theorem witness_LaneStates_writes :
    Granted client (Obj.laneRetrain 1) 1 1 (actRetrain 1) (laned 1 5 id []) ∧
    Granted client (Obj.laneEnable 1) 1 0 (actStore (Obj.laneEnable 1) 0) (laned 1 5 id []) ∧
    (Granted client (Obj.laneEnable 1) 1 1 (actStore (Obj.laneEnable 1) 1) (laned 1 0 id []) ∧
      (laned 1 0 id []).hub.die (4 + laneDie 1) = 3) ∧
    Granted client (laneFieldKey .txInvert 1) 1 1 (actStore (laneFieldKey .txInvert 1) 1) (mbBy (laned 1 5 id []) (fun b => { b with mode := .configure })) ∧
    Granted client (laneFieldKey .fallbackDiv 1) 1 4 (actStore (laneFieldKey .fallbackDiv 1) 4)
      (mbBy (laned 1 0 id []) (fun b => { b with mode := .configure })) := by
  refine ⟨granted_of (by decide +kernel), granted_of (by decide +kernel), ⟨granted_of (by decide +kernel), by decide +kernel⟩,
    granted_of (by decide +kernel), granted_of (by decide +kernel)⟩

/-- A packet of four words of right parity on HD0's UP1. -/
def sending : Packet := { hub := 1, stream := 3, seq := 8, last := 8, prim := 1, words := [1, 2, 3, 4].map (fun w => storedWord w false) }

theorem witness_LanePowerAndData_writes :
    (∀ x, x = 0 ∨ x = 1 ∨ x = 2 → Granted client (Obj.laneLpmRequest 1) 1 x (actStore (Obj.laneLpmRequest 1) x) (laned 1 5 id [])) ∧
    (∀ x, x = 1 ∨ x = 2 → Granted client (Obj.laneLoopback 1) 1 x (actLoopback 1 x)
      (mbBy (laned 1 5 id []) (fun b => { b with mode := .service }))) ∧
    Granted client (Obj.laneLoopback 1) 1 0 (actLoopback 1 0) (mbBy (laned 1 8 id []) (fun b => { b with mode := .service })) ∧
    Granted client (Obj.laneLoopback 1) 1 3 (actLoopback 1 3) (mbBy (laned 1 5 id []) (fun b => { b with mode := .service })) := by
  refine ⟨?_, ?_, granted_of (by decide +kernel), granted_of (by decide +kernel)⟩
  · rintro x (rfl | rfl | rfl) <;> exact granted_of (by decide +kernel)
  · rintro x (rfl | rfl) <;> exact granted_of (by decide +kernel)

theorem witness_LanePowerAndData :
    (let s := laned 1 5 (fun v => { v with lpSent := some (70, 6), lpRetry := some 90, floopSent := some 60 })
        [(Obj.laneStatus 1, 256), (Obj.laneLpmRequest 1, 1)];
      s.mb.up = true ∧ s.hub.laneNative 1 = true ∧ (s.hub.lane 1).lpSent = some (70, 6) ∧ (s.hub.lane 1).lpRetry = some 90 ∧
        (s.hub.lane 1).floopSent.isSome = true ∧ (s.hub.lane 1).floopSent = some 60 ∧ s.hub.bit (Obj.laneStatus 1) 8 = true ∧
        s.hub.get (Obj.laneLpmRequest 1) ≠ 0 ∧ s.hub.packetWaits 1 = false ∧ s.hub.exchanging 1 = false) ∧
    (let s := mbBy (laned 1 5 id [(Obj.farLoopAllow, 1)]) (fun b => { b with mode := .service });
      s.mb.mode = .service ∧ s.hub.flag Obj.farLoopAllow = true ∧ s.hub.bit (Obj.laneStatus 1) 8 = false ∧
        (s.hub.lane 1).msgs.length < 64) ∧
    (let s := laned 1 5 (fun v => { v with lpRetry := some 90 }) [(Obj.laneLpmRequest 1, 1)]; s.hub.laneTalks 1 = true ∧
      (s.hub.lane 1).lpRetry = some 90 ∧ (s.hub.lane 1).lpSent = none) ∧
    ((laned 1 6 id []).hub.get (Obj.laneState 1) = 6 ∧ (laned 1 7 id []).hub.get (Obj.laneState 1) = 7 ∧
      (laned 1 6 (fun v => { v with wake := true }) []).hub.wakes 1 = true ∧ (laned 1 6 id []).hub.wakes 1 = false) := by
  decide +kernel

theorem witness_LanePowerAndData_blocks :
    (∀ s, (s = laned 1 5 (fun v => { v with msgNow := some ({ code := 0x30, bytes := [1] }, 1) }) [] ∨
        s = laned 1 5 (fun v => { v with frameNow := some (sending, sending.words) }) [] ∨
        s = laned 1 5 (fun v => { v with frameNow := some (sending, []) }) [] ∨
        s = hubBy (laned 1 5 id []) (fun h => h.modQueue 0 (fun q => { q with packets := [sending] }))) →
      s.mb.up = true ∧ s.hub.laneNative 1 = true ∧ s.hub.srv.events = [] ∧ s.hub.get (Obj.laneLpmRequest 1) = 0 ∧
        (s.hub.waitTicks 1).captureDue 1 = none ∧ (s.hub.lane 1).nextMsg = none ∧ (s.hub.lane 1).lpAck = none) ∧
    2 ≤ sending.words.length ∧ (sending.words.take 2).all parityOk = true ∧ sending.words ≠ [] ∧
    (let s := hubBy (laned 1 5 id []) (fun h => h.modQueue 0 (fun q => { q with packets := [sending] }));
      (s.hub.lane 1).frameNow = none ∧ (s.hub.lane 1).msgNow = none ∧ s.hub.lanePacket 1 = some sending) ∧
    (let s := laned 1 5 id []; (s.hub.lane 1).frameNow = none ∧ s.hub.lanePacket 1 = none) ∧
    (let s := laned 1 5 (fun v => { v with msgs := [⟨0x30, [1]⟩] }) []; (s.hub.lane 1).msgNow = none ∧ (s.hub.lane 1).nextMsg = some ⟨0x30, [1]⟩) := by
  refine ⟨?_, by decide +kernel, by decide +kernel, by decide +kernel, by decide +kernel, by decide +kernel, by decide +kernel⟩
  rintro s (rfl | rfl | rfl | rfl) <;> decide +kernel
---
→ REQUIREMENT
Your reply should hold all the lines from the listing above in which "rintro" appears.

→ REPLY
  · rintro x (rfl | rfl | rfl) <;> exact granted_of (by decide +kernel)
  · rintro x (rfl | rfl) <;> exact granted_of (by decide +kernel)
  rintro s (rfl | rfl | rfl | rfl) <;> decide +kernel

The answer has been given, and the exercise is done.